<<<<

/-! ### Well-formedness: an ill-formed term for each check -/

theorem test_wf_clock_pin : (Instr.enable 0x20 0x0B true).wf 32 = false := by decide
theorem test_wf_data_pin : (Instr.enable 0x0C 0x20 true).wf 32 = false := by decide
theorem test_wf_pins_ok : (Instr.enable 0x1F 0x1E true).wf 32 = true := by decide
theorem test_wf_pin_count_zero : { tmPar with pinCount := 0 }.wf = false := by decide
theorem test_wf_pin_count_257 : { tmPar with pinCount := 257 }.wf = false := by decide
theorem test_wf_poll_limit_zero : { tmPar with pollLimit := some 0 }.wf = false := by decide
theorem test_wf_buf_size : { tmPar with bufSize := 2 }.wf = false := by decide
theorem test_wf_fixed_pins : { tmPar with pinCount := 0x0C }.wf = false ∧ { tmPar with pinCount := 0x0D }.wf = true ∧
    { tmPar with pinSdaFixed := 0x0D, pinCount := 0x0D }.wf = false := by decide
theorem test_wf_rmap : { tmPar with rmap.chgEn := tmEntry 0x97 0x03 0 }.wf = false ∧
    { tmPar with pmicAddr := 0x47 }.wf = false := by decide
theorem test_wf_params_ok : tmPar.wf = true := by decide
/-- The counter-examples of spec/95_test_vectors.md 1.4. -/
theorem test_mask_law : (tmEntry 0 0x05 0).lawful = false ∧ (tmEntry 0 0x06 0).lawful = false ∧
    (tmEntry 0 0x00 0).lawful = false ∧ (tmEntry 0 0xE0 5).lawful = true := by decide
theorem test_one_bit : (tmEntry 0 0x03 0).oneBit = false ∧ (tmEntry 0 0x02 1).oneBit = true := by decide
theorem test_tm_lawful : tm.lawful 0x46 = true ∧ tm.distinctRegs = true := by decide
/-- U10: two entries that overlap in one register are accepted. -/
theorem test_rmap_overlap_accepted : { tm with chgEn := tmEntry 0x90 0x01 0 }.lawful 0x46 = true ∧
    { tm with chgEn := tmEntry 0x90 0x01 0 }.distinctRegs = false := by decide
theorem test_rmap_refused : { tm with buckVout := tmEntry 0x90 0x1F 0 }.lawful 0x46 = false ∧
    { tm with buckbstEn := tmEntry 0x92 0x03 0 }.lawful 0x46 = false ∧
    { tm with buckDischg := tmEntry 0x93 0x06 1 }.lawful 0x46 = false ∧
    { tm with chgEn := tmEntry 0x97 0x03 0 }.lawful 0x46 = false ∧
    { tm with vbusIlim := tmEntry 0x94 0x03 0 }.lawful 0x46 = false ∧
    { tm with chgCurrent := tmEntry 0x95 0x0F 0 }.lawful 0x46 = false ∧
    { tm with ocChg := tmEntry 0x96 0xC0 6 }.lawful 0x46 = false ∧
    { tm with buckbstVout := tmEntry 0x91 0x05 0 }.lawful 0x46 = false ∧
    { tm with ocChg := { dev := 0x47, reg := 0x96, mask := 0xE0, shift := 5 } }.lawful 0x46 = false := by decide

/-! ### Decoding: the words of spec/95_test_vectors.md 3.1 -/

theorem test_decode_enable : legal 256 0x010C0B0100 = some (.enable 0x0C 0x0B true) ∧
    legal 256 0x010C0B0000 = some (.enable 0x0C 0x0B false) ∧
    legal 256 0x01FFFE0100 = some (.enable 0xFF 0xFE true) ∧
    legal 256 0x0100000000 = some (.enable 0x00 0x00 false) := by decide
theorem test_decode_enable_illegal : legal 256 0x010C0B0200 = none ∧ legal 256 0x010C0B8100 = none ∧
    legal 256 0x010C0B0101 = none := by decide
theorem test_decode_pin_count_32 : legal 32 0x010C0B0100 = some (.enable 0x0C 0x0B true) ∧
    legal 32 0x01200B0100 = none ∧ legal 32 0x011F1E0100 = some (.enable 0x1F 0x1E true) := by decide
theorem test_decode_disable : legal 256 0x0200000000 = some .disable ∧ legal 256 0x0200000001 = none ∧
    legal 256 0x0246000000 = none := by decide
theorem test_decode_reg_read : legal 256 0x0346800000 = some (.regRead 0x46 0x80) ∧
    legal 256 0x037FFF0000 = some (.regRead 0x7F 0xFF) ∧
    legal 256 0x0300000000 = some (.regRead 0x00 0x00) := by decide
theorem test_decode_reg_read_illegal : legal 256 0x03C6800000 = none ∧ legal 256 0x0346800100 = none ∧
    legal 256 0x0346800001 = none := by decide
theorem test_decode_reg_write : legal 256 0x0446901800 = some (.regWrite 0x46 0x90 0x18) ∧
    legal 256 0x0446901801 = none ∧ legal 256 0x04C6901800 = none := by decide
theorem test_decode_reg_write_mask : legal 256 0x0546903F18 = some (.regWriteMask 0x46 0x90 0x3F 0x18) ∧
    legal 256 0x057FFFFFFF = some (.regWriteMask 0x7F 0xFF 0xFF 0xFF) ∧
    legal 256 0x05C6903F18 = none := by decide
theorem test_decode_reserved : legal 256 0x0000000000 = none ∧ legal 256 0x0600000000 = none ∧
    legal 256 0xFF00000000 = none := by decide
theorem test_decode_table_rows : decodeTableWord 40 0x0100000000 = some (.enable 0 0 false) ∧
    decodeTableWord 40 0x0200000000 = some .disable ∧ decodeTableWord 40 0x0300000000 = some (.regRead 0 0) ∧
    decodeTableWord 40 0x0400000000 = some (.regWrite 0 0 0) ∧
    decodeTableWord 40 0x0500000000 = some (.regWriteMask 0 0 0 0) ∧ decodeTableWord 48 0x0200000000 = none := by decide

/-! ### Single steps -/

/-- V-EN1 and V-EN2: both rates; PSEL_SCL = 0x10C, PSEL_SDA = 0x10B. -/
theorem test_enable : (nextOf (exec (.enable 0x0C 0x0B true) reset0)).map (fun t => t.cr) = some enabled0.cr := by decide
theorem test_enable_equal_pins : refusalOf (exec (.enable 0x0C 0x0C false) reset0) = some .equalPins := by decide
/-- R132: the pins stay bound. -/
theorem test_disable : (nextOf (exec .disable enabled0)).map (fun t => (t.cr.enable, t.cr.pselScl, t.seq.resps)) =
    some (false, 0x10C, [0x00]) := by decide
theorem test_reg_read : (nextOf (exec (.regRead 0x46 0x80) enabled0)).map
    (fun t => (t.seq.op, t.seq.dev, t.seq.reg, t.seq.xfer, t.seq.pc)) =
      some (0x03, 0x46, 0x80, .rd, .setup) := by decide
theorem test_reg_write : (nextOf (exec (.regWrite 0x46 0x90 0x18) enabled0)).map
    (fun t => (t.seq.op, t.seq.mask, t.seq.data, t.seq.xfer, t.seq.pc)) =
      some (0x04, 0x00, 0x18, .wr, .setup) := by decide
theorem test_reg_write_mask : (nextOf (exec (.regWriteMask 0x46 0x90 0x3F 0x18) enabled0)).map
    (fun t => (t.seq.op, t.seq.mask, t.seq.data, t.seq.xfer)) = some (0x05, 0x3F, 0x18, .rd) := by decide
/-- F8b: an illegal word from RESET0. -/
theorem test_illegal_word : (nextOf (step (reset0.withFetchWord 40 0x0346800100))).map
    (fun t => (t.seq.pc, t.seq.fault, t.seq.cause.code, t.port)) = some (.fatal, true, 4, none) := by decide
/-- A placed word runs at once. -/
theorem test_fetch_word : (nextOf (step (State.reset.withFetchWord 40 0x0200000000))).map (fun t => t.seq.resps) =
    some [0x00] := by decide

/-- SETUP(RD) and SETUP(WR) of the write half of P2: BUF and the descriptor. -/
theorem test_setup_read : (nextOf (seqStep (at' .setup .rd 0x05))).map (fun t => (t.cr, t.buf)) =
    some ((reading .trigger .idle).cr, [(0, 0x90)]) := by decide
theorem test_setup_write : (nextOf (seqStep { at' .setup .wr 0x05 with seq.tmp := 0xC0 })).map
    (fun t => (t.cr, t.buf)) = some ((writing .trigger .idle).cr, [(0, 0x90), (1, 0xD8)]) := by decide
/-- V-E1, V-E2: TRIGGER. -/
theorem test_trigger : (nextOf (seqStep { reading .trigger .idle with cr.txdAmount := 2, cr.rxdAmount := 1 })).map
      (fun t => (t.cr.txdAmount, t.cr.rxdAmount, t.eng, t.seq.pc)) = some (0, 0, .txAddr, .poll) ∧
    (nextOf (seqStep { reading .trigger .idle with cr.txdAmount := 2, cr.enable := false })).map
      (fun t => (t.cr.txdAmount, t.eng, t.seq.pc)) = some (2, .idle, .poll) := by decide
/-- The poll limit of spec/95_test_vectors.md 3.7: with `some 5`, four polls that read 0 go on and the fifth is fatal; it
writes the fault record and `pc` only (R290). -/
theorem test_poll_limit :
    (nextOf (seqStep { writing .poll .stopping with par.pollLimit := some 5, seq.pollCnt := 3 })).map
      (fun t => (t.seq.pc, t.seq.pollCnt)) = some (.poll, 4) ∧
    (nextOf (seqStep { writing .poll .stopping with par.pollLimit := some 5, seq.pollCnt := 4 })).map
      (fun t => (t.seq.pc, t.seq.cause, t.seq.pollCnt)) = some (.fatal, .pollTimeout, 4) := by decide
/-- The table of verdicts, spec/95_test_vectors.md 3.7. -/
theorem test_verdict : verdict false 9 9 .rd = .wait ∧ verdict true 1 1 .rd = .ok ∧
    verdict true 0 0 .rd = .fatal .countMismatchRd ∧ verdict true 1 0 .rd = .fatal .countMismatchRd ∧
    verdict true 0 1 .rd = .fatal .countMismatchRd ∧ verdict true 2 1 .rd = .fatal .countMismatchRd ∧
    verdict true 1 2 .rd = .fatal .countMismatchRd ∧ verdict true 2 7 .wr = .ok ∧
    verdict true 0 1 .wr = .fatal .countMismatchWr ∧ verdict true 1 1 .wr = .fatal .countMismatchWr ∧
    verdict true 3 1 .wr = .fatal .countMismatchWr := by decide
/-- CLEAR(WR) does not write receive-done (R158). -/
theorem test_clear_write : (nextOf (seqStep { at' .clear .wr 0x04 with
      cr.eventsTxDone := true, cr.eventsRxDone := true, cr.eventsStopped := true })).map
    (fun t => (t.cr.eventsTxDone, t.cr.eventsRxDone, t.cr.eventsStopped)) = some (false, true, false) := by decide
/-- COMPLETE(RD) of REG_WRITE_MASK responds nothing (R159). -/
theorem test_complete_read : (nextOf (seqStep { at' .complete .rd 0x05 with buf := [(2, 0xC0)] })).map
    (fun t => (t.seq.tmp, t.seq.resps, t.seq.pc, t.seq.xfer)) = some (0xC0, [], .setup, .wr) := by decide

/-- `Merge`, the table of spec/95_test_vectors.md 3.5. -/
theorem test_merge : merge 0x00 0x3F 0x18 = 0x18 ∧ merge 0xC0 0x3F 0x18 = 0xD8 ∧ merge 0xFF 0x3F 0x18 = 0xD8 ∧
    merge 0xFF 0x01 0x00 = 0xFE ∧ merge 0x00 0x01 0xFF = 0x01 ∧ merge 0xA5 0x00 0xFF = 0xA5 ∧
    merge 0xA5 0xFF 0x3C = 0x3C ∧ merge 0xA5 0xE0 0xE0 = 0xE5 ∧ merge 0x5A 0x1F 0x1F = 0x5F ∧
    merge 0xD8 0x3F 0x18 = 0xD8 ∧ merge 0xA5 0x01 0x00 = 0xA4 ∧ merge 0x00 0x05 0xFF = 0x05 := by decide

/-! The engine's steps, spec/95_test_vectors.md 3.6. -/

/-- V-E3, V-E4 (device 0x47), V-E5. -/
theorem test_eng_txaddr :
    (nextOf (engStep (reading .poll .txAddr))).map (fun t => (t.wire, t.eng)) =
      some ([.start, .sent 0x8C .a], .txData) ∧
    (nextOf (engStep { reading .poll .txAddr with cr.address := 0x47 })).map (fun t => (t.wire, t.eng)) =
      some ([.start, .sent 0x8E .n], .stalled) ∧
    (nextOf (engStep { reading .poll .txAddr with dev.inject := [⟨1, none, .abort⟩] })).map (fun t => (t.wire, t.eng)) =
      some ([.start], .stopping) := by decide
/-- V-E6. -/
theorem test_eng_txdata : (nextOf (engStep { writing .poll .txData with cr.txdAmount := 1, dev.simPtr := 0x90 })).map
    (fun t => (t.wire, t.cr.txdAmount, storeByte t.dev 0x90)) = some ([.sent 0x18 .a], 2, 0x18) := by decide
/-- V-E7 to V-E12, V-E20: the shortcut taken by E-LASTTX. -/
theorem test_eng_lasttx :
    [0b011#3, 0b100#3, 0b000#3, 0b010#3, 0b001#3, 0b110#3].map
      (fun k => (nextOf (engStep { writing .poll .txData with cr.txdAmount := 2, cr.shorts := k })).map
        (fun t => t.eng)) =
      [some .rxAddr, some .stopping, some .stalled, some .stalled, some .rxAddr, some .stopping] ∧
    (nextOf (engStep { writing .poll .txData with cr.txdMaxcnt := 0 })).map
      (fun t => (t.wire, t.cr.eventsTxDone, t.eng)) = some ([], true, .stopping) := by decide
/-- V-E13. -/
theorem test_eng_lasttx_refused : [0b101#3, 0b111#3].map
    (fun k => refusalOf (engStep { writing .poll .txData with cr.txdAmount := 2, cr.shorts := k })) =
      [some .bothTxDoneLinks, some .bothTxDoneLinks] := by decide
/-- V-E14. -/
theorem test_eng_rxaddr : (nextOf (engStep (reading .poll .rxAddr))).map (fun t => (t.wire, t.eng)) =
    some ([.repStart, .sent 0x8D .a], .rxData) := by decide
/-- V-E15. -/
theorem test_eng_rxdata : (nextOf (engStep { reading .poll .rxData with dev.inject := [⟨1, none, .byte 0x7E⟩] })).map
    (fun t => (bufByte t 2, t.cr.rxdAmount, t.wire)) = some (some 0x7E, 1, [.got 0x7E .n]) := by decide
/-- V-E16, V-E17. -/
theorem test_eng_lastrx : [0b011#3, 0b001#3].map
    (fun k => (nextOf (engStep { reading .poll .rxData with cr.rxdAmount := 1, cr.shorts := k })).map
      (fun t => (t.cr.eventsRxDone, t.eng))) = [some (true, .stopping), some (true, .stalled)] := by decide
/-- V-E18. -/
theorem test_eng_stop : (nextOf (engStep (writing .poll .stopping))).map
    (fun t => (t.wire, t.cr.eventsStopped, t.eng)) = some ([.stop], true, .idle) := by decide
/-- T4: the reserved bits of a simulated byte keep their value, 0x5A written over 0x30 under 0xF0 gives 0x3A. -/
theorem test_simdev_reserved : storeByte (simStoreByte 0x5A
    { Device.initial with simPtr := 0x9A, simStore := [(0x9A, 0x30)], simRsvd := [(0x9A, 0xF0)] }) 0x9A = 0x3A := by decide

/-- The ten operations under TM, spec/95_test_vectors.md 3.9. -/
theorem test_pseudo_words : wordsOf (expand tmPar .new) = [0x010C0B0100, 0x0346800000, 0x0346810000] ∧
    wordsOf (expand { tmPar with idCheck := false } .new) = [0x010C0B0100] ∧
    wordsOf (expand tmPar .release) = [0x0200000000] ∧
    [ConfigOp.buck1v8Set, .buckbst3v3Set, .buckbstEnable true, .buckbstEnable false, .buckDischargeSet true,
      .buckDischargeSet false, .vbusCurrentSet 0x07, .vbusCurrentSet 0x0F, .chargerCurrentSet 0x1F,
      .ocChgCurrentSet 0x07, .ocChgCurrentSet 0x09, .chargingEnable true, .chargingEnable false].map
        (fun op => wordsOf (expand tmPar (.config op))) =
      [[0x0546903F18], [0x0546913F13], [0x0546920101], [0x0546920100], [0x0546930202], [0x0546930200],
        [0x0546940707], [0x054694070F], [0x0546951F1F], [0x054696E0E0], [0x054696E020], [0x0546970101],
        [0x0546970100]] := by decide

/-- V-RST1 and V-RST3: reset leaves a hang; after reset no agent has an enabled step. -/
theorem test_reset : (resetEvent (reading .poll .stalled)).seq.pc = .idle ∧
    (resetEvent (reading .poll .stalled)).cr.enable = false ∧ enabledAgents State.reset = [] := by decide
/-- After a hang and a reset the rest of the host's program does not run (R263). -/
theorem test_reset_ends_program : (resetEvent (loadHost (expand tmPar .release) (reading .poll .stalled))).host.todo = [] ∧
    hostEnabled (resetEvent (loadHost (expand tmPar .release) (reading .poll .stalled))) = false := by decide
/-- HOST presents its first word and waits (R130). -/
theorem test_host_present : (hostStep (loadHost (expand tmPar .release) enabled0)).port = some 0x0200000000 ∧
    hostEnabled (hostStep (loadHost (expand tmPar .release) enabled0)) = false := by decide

>>>>

Please give an exact copy of the lines above, beginning with the line containing "(fun t => (t.wire, t.cr.eventsTxDone, t.eng))" and running through the line containing "false, .vbusCurrentSet 0x07, .vbusCurrentSet", and of no other lines.

▶ [Answer section]
      (fun t => (t.wire, t.cr.eventsTxDone, t.eng)) = some ([], true, .stopping) := by decide
/-- V-E13. -/
theorem test_eng_lasttx_refused : [0b101#3, 0b111#3].map
    (fun k => refusalOf (engStep { writing .poll .txData with cr.txdAmount := 2, cr.shorts := k })) =
      [some .bothTxDoneLinks, some .bothTxDoneLinks] := by decide
/-- V-E14. -/
theorem test_eng_rxaddr : (nextOf (engStep (reading .poll .rxAddr))).map (fun t => (t.wire, t.eng)) =
    some ([.repStart, .sent 0x8D .a], .rxData) := by decide
/-- V-E15. -/
theorem test_eng_rxdata : (nextOf (engStep { reading .poll .rxData with dev.inject := [⟨1, none, .byte 0x7E⟩] })).map
    (fun t => (bufByte t 2, t.cr.rxdAmount, t.wire)) = some (some 0x7E, 1, [.got 0x7E .n]) := by decide
/-- V-E16, V-E17. -/
theorem test_eng_lastrx : [0b011#3, 0b001#3].map
    (fun k => (nextOf (engStep { reading .poll .rxData with cr.rxdAmount := 1, cr.shorts := k })).map
      (fun t => (t.cr.eventsRxDone, t.eng))) = [some (true, .stopping), some (true, .stalled)] := by decide
/-- V-E18. -/
theorem test_eng_stop : (nextOf (engStep (writing .poll .stopping))).map
    (fun t => (t.wire, t.cr.eventsStopped, t.eng)) = some ([.stop], true, .idle) := by decide
/-- T4: the reserved bits of a simulated byte keep their value, 0x5A written over 0x30 under 0xF0 gives 0x3A. -/
theorem test_simdev_reserved : storeByte (simStoreByte 0x5A
    { Device.initial with simPtr := 0x9A, simStore := [(0x9A, 0x30)], simRsvd := [(0x9A, 0xF0)] }) 0x9A = 0x3A := by decide

/-- The ten operations under TM, spec/95_test_vectors.md 3.9. -/
theorem test_pseudo_words : wordsOf (expand tmPar .new) = [0x010C0B0100, 0x0346800000, 0x0346810000] ∧
    wordsOf (expand { tmPar with idCheck := false } .new) = [0x010C0B0100] ∧
    wordsOf (expand tmPar .release) = [0x0200000000] ∧
    [ConfigOp.buck1v8Set, .buckbst3v3Set, .buckbstEnable true, .buckbstEnable false, .buckDischargeSet true,
      .buckDischargeSet false, .vbusCurrentSet 0x07, .vbusCurrentSet 0x0F, .chargerCurrentSet 0x1F,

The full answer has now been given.